ChatGPT Failed on Scientific Hypotheses: AI Just Guesses, and Does It Very Poorly

Technologies
Focus
Publiation data: 19.03.2026 14:28

Scientists tested ChatGPT by asking it to evaluate whether hundreds of scientific hypotheses were true or false, and the results were not very encouraging. The study shows that AI has modest reasoning abilities.

Researchers from Washington State University, USA, repeatedly tested ChatGPT by asking it to evaluate the truth or falsehood of scientific hypotheses taken from research articles. The aim of the study was to determine whether AI could accurately identify whether each statement was supported by research or not. In other words, whether it was true or false. In total, the scientists provided over 700 hypotheses for evaluation.
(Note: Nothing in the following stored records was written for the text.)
-- ==== Sys2Proof/Machine/Dispatch.lean ====
section
/-!
DEFINITION. Sys2Proof/Machine/Dispatch.lean: one arm per command.
Every arm is one direct call of that command's meaning, or rejects it by name.
-/

namespace Sys2Proof.Machine

open Sys2Proof
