-- ==== Sys2Proof/Certificates/Slice0/Obligations.lean ====
section
/-!
DEFINITION. Sys2Proof/Certificates/Slice0/Obligations.lean: the statements for the provers. Each names the rules of the manual that it comes from; where a statement is about this model's own choice it names the row of the assumption log.
-/

open Sys2Proof Sys2Proof.Machine

/-- The scalar instructions with a scalar result (R138, R147, R152 to R154): s[D] takes the result, modulo 2^32; s0 ignores it; the frond goes on; everything else stays. -/
def Obligations.ScalarInstructionResults : Prop :=
  ∀ (s : State) (f d a b n k l : Nat) (imm : Word), d < 32 → a < 32 → b < 32 → n < 32 →
    let F := s.part.frond f
    ∀ e ∈ ([(.li d imm, imm), (.add d a b, F.sr a + F.sr b), (.sub d a b, F.sr a - F.sr b),
        (.addi d a imm, F.sr a + imm), (.mul d a b, F.sr a * F.sr b), (.band d a b, F.sr a &&& F.sr b),
        (.bor d a b, F.sr a ||| F.sr b), (.bxor d a b, F.sr a ^^^ F.sr b), (.shl d a n, F.sr a <<< n),
        (.shr d a n, F.sr a >>> n), (.sra d a n, (F.sr a).sshiftRight n)] : List (FOp × Word)) ++
        (if k < 8 ∧ l < 32 ∧ a < 16 then
          [(.tget d a k, ((F.tr a).extractLsb' (32 * k) 32)), (.vget d a l, F.lane a l)] else []),
      Runs s f e.1 fun G => ScalarSet F G d e.2 ∧ WentOn F G ∧ G = { F with s := G.s, pc := G.pc, loops := G.loops }

/-- GETST, TEST, WAITANY, TSET, VSET, VBCAST, VMOV and MCFG (R153, R155, R156, R162, R171): the register that each names takes its value, and nothing else of the frond moves. -/
def Obligations.FrondRegisterMoves : Prop :=
  ∀ (s : State) (f d a k l q mask w v : Nat), d < 32 → a < 32 → k < 8 → l < 32 → q < 16 → w < 16 → v < 8 → mask < 65536 →
    let F := s.part.frond f
    let held := fun q => (F.queue q).toks
    Runs s f (.getst d) (fun G =>
      ScalarSet F G d (BitVec.ofNat 32 ((if F.poison.isSome then 1 else 0) + (if F.seen then 2 else 0) + 65536 * f)) ∧
      G.seen = false ∧ WentOn F G ∧ G = { F with s := G.s, seen := G.seen, pc := G.pc, loops := G.loops }) ∧
    Runs s f (.test d q) (fun G =>
      ScalarSet F G d (BitVec.ofNat 32 ((held q).length % 32 + 256 * ((held q).head?.map (·.1)).getD 0)) ∧
      WentOn F G ∧ G = { F with s := G.s, pc := G.pc, loops := G.loops }) ∧
    (mask.testBit q = true → held q ≠ [] → (∀ j < q, mask.testBit j = true → held j = []) →
      Runs s f (.waitany d mask) fun G =>
        ScalarSet F G d (BitVec.ofNat 32 q) ∧ WentOn F G ∧ G = { F with s := G.s, pc := G.pc, loops := G.loops }) ∧
    Runs s f (.tset d a k) (fun G =>
      (∀ j < 8, (G.tr d).extractLsb' (32 * j) 32 = if j = k then F.sr a else (F.tr d).extractLsb' (32 * j) 32) ∧
      (∀ r, r ≠ d → G.tr r = F.tr r) ∧ WentOn F G ∧ G = { F with t := G.t, pc := G.pc, loops := G.loops }) ∧
    Runs s f (.mcfg w v) (fun G =>
      G.wfmt = w ∧ G.afmt = v ∧ (∀ i, G.accr i = 0) ∧ WentOn F G ∧
      G = { F with wfmt := w, afmt := v, acc := G.acc, pc := G.pc, loops := G.loops }) ∧
    ∀ e ∈ ([(.vset d a l, fun i => if i = l then F.sr a else F.lane d i), (.vbcast d a, fun _ => F.sr a),
        (.vmov d a, fun i => F.lane a i)] : List (FOp × (Nat → Word))),
      Runs s f e.1 fun G => LanesSet F G d e.2 ∧ WentOn F G ∧ G = { F with v := G.v, pc := G.pc, loops := G.loops }

/-- The control class (R147, R150 to R152): branches, NOP and HALT set the next address; LOOP enters its body or skips it. Without a branch the program counter goes on to the next address and wraps from 2,047 to 0; at the last instruction of the innermost loop with passes left it goes to the loop's first, and one pass is gone; with none left the loop has ended. A frond runs no instruction but the next one of its program (R147), and a profile counts an instruction's steps: two for a taken branch and for each nonlinear function, three for a lane reduction, and one for NOP, ADD and a branch not taken (R148, R150, R173, R543). -/
def Obligations.ControlFlowAndLoops : Prop :=
  (∀ (s : State) (f a b n last : Nat) (useReg : Bool), a < 32 → b < 32 → n < 65536 → last < 2048 →
    let F := s.part.frond f
    let goes := fun (op : FOp) (ok : Frond → Prop) => Runs s f op fun G =>
      ok G ∧ G = { F with pc := G.pc, loops := G.loops, running := G.running }
    let count := if useReg then (F.sr a).toNat else n
    goes .nop (fun G => WentOn F G ∧ G.running = true) ∧
    goes .halt (fun G => WentOn F G ∧ G.running = false) ∧
    goes (.br last) (fun G => G.pc = last ∧ G.loops = F.loops ∧ G.running = true) ∧
    goes (.beq a b last) (fun G => G.running = true ∧
      if F.sr a = F.sr b then G.pc = last ∧ G.loops = F.loops else WentOn F G) ∧
    goes (.bne a b last) (fun G => G.running = true ∧
      if F.sr a ≠ F.sr b then G.pc = last ∧ G.loops = F.loops else WentOn F G) ∧
    goes (.blt a b last) (fun G => G.running = true ∧
      if (F.sr a).toInt < (F.sr b).toInt then G.pc = last ∧ G.loops = F.loops else WentOn F G) ∧
    goes (.loop useReg a n last) (fun G => G.running = true ∧
      if count = 0 then (G.pc, G.loops) = fallLoops last F.loops
      else G.pc = (F.pc + 1) % 2048 ∧
        (F.loops.length < 4 → G.loops = ⟨(F.pc + 1) % 2048, last, count⟩ :: F.loops))) ∧
  (∀ (pc : Nat) (l : LoopEnt) (rest : List LoopEnt),
    fallLoops pc [] = ((pc + 1) % 2048, []) ∧
    (l.last ≠ pc → fallLoops pc (l :: rest) = ((pc + 1) % 2048, l :: rest)) ∧
    (l.last = pc → 1 < l.left → fallLoops pc (l :: rest) = (l.first, { l with left := l.left - 1 } :: rest)) ∧
    (l.last = pc → l.left ≤ 1 → fallLoops pc (l :: rest) = fallLoops pc rest)) ∧
  (∀ (s : State) (f : Nat) (op : FOp), (s.part.frond f).eccAt 2 (s.part.frond f).pc ≠ 2 →
    finstr ((s.part.frond f).word 2 (s.part.frond f).pc) ≠ some op → exec (frondInstr f op) s = .next s) ∧
  (∀ (s : State) (f d a b last : Nat) (c : Profile), s.part.dbg.profile = some c → c.brackens.testBit (f / 64) = true →
    let F := s.part.frond f
    ∀ e ∈ ([(.nop, 1), (.add d a b, 1), (.br last, 2), (.beq a b last, if F.sr a = F.sr b then 2 else 1),
        (.bne a b last, if F.sr a ≠ F.sr b then 2 else 1), (.blt a b last, if (F.sr a).toInt < (F.sr b).toInt then 2 else 1),
        (.vexp d a, 2), (.vlog d a, 2), (.vtanh d a, 2), (.vsigm d a, 2), (.vrcp d a, 2), (.vrsqrt d a, 2), (.vsilu d a, 2),
        (.vrsum d a, 3), (.vrmax d a, 3)] : List (FOp × Nat)),
      FrondAt s f e.1 → Answers (exec (frondInstr f e.1) s) fun t => ∃ c', t.part.dbg.profile = some c' ∧
        Tab.get 0 (f / 64) c'.steps = Tab.get 0 (f / 64) c.steps + e.2)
The results showed that AI responses should be approached with a significant degree of skepticism and that all information generated by AI chatbots should be verified, writes Focus.

During the experiment in 2024, ChatGPT provided correct answers 76.5% of the time. In 2025, this figure rose to 80%. However, after the researchers accounted for random guessing, the results appeared less impressive. The artificial intelligence only showed correct answers in 60% of cases. Although this study specifically focused on ChatGPT, the scientists noted that similar experiments with other AIs yielded comparable results.

Artificial intelligence struggles the most with identifying false statements, correctly identifying them only 16.4% of the time. AI also demonstrates significant inconsistency. Even when the same question is asked 10 times, different answers can be obtained, the researchers say.

The authors of the study believe that artificial intelligence capable of truly "thinking" may emerge further in the future than many expect.

Modern AI tools do not understand the world as we do — they lack a "brain." They simply memorize and can provide some insights, but they do not understand what they are talking about," the authors of the study say.

The study's results indicate a fundamental limitation of artificial intelligence. Although AI can generate convincing answers, it often struggles to analyze complex issues. This can lead to responses that sound convincing but are actually incorrect, the researchers say.

The researchers recommend verifying information generated by AI and approaching it with skepticism.